History

United Kingdom
- Name: Majestic
- Owner: 1829:J. Catto & Co.; c.1840:Bell & Marshall, South Shields;
- Builder: Nicol, Reid & Co., Aberdeen
- Launched: 1829
- Fate: Last listed, with stale data, in 1843

General characteristics
- Tons burthen: 344, or 345 (bm)
- Length: 100 ft 7 in (30.7 m)
- Beam: 28 ft 4 in (8.6 m)
- Depth: 19 ft 6 in (5.9 m)

= Majestic (1829 ship) =

Majestic was launched at Aberdeen in 1829. She made several voyages from England to India, and one voyage transporting female convicts to Van Diemen's Land.

==Career==
Majestic entered the Register of Shipping (RS) in 1830 with Lawson, master, Catto, owner, and trade Aberdeen–Dundee. She only entered Lloyd's Register (LR) in 1832.

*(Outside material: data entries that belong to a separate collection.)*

/-- The bytes a seal covers of a received telegram: the header with SEAL_PAIR and COPY 0 (R165). -/
def sealedHeader (b : List Byte) : List Byte :=
  b.take 1 ++ be 1 (getByte b 1 % 64 - (if bit (getByte b 1) 4 then 16 else 0)) ++ slice b 2 22

/-- The bytes of one seal field of a session: 4, or ceil(width / 8) under a legacy set (R170). -/
def sealWidth (legacy : Option CrcParams) : Nat :=
  match legacy with
  | none => 4
  | some p => ceilDiv p.width 8

/-- Check 1 of Table 7-8: length and type. -/
def lengthTypeOk (legacy : Option CrcParams) (b : List Byte) : Bool :=
  let t := Tele.ofBytes (sealWidth legacy) b
  t.version == 3 && (t.ty == 1 || t.ty == 2 || t.ty == 3 || t.ty == 8) && t.zero && t.pair != 0 && decide (t.len ≤ 1024) &&
    decide (b.length = t.len + 24 + 2 * sealWidth legacy)

/-- Check 2 of Table 7-8: both seals under their lanes' parameters and the receiver's own prefix. -/
def sealsOk (legacy : Option CrcParams) (u : Nat) (b : List Byte) : Bool :=
  let t := Tele.ofBytes (sealWidth legacy) b
  match pairLanes t.pair with
  | none => false
  | some (x, y) =>
    let h := sealedHeader b
    t.seal1 == sealOf legacy x (ownIds u) h t.payload && t.seal2 == sealOf legacy y (ownIds u) h t.payload

/-- The job by which a lane has a telegram's seals verified (R189): the slots of the lanes that SEAL_PAIR names, or the legacy set's for both. -/
def verifyJob (addr : Nat) (legacy : Option Nat) (b : List Byte) : CvJob :=
  match legacy, pairLanes (bits (getByte b 1) 6 2) with
  | some k, _ => .verify addr b.length (5 + k) (5 + k)
  | none, some (x, y) => .verify addr b.length x.idx y.idx
  | none, none => .verify addr b.length 0 0

/-- The legacy set of the session that a telegram names. -/
def legacyAt (m : Image) (b : List Byte) : Option Nat := (m.session (bits (getBE b 2 2) 0 10)).bind (fun e => e.legacy)

/-- Whether a telegram came on the path its session names (check 3). -/
def pathOk (e : SessEntry) : Path → Bool
  | .ring r node => e.transport == .ring && decide (e.port = r.val + 1) && decide (e.node = node)
  | .net2 _ => e.transport == .net2
  | .wire l => e.transport == .wire && decide (e.port = l.val + 31)
  | .can p => e.transport == .can && decide (e.port = p.val + 21)
  | .cross _ => false

/-- Check 3 of Table 7-8: session, direction, path and the payload length of Table 7-3. -/
def sessionOk (e : SessEntry) (t : Tele) (p : Path) : Bool :=
  pathOk e p &&
    (if t.ty = 1 then e.rx && decide (t.len = e.rxLen)
     else if t.ty = 2 then e.tx && decide (t.len = 0) && e.transport != .ring
     else if t.ty = 3 then e.rx && decide (t.len = 16) && e.transport != .ring
     else false)

/-- The context of a session. -/
def Sessions.at (t : Sessions) (sid : Nat) : SessCtx := Assoc.get SessCtx.reset t.ctx sid

/-- The context of a session set. -/
def Sessions.set (t : Sessions) (sid : Nat) (c : SessCtx) : Sessions := { t with ctx := Assoc.put SessCtx.reset t.ctx sid c }

/-- A refusal counted with its code (R180; TS_REFUSE_CNT, TS_LAST_REFUSAL, LAST_CODE). -/
def Sessions.refuse (t : Sessions) (sid code : Nat) : Sessions :=
  let t := { t with refuseCnt := Assoc.upd 0 t.refuseCnt code sat, lastCode := code, lastSid := sid }
  let c := t.at sid
  if c.state == .absent then t else t.set sid { c with refused := sat c.refused, lastCode := code }

/-- Checks 1 to 3 of Table 7-8: the telegram and its session, or the code of the first that fails with the identifier. -/
def checkFrame (m : Image) (u : Nat) (p : Path) (b : List Byte) : Except (Nat × Nat) (Tele × SessEntry) :=
  let legacy := m.legacyFor b
  let sid := bits (getBE b 2 2) 0 10
  if !lengthTypeOk legacy b then .error (sid, 1)
  else if !sealsOk legacy u b then .error (sid, 2)
  else
    let t := Tele.ofBytes (sealWidth legacy) b
    match m.session t.sid with
    | none => .error (sid, 3)
    | some e => if sessionOk e t p then .ok (t, e) else .error (sid, 3)

/-- The unit's epoch for the RING sessions of a session's ring (R252). -/
def ringEpochOf (own : Assoc Nat) (e : SessEntry) : Nat := Assoc.get 0 own (e.port - 1)

/-- Whether an epoch is too low for a session (check 4): RING, other than the unit's own on its ring; else below the peer epoch. -/
def epochLow (e : SessEntry) (c : SessCtx) (own : Assoc Nat) (t : Tele) : Bool :=
  if e.transport == .ring then t.epoch != ringEpochOf own e else decide (t.epoch < c.peerEpoch)

/-- A higher epoch than the peer's clears what the context knows of the sender (R180). For a RING session the peer epoch is the unit's own (Table 7-6);
it clears the three values at the first telegram under a new own epoch: DEDUCED from the sentence under Table 7-8 (log entry 82). -/
def SessCtx.newEpoch (c : SessCtx) (t : Tele) : SessCtx :=
  if c.peerEpoch < t.epoch then { c with peerEpoch := t.epoch, lastSeq := none, lastAlive := none, stale := 0 } else c

/-! ## NET2 copies (R185, R186) -/

/-- Whether a telegram matches a held first copy (R185). -/
def FirstCopy.matches (f : FirstCopy) (t : Tele) (netB : Bool) : Bool :=
  let g := Tele.ofBytes 4 f.tele
  !f.closed && (f.netB != netB) && (g.copy != t.copy) && decide (g.ty = t.ty) &&
    (if t.ty = 1 then decide (g.seq = t.seq) else decide (g.time = t.time))

/-- A telegram's bytes with COPY taken as 0. -/
def withoutCopy (b : List Byte) : List Byte :=
  b.take 1 ++ be 1 (getByte b 1 - (if bit (getByte b 1) 4 then 16 else 0)) ++ b.drop 2

/-- What a first copy is to a telegram that may be its second (R185): no match; complete pair repeated; late; equal; different. -/
inductive CopyCase where
  | first | repeated | late | pair | fault
  deriving DecidableEq, Repr

/-- The case of a NET2 telegram against the held first copy of its kind (R185, R186): `win` is the pairing window in ticks. -/
def copyCase (held : Option FirstCopy) (t : Tele) (netB : Bool) (win stamp : Nat) (b : List Byte) : CopyCase :=
  match held with
  | none => .first
  | some f =>
    if !f.matches t netB then .first
    else if f.paired then .repeated
    else if f.stamp + win ≤ stamp then .late
    else if withoutCopy f.tele = withoutCopy b then .pair
    else .fault

/-- A held first copy counted as missing where it is replaced or closed unpaired (R185). -/
def countMissing (t : Sessions) (sid : Nat) (f : Option FirstCopy) : Sessions :=
  match f with
  | some f =>
    if f.paired || f.closed then t
    else
      let c := t.at sid
      { t.set sid { c with missing := sat c.missing } with copyMissing := sat t.copyMissing }
  | none => t

/-! ## A lane's acceptance -/

/-- A lane that takes telegrams: one that evaluates, or one in catch-up that replays (R151). -/
def Lane.listens (l : Lane) : Bool := l.evaluates || l.vt.state == .catchUp

/-- The freeze point that is still to come in a lane: what is stamped before it the lane verifies at once, what is stamped at it or after it waits until
it has passed (R23, R96). -/
def Lane.nextFreeze (l : Lane) (m : Image) : Nat := m.freezeAt (if l.pe.freezeDone then l.td.cycle + 1 else l.td.cycle)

Majestic made at least two voyages to India while sailing under a license from the British East India Company (EIC). In 1813 the EIC had lost its monopoly on the trade between India and Britain. British ships were then free to sail to India or the Indian Ocean under a license from the EIC. In 1833–4 the EIC gave up its shipping business, after which any British ship could trade with India and China without a license from the EIC.

Majestic, Lawson, master, sailed to Bombay twice under a license. The first time she left on 3 May 1831. The second time she left on 5 April 1832. Majestic continued to sail to Bombay after the total expiration of the EIC's monopoly.

Convict voyage: Captain G. Williamson sailed Majestic from London on 1 October 1838; she arrived 22 January 1839 at Van Diemen's Land. She embarked 126 female convicts, and re-landed three before she departed. She landed 123 convict women at Hobart.

==Fate==
Majestic was last listed in 1843. The listings since 1840 had no owner, showed her trade as Liverpool–Aberdeen, and carried the remark "wants repair". The 1843 issue available online at the citation has her name struck out.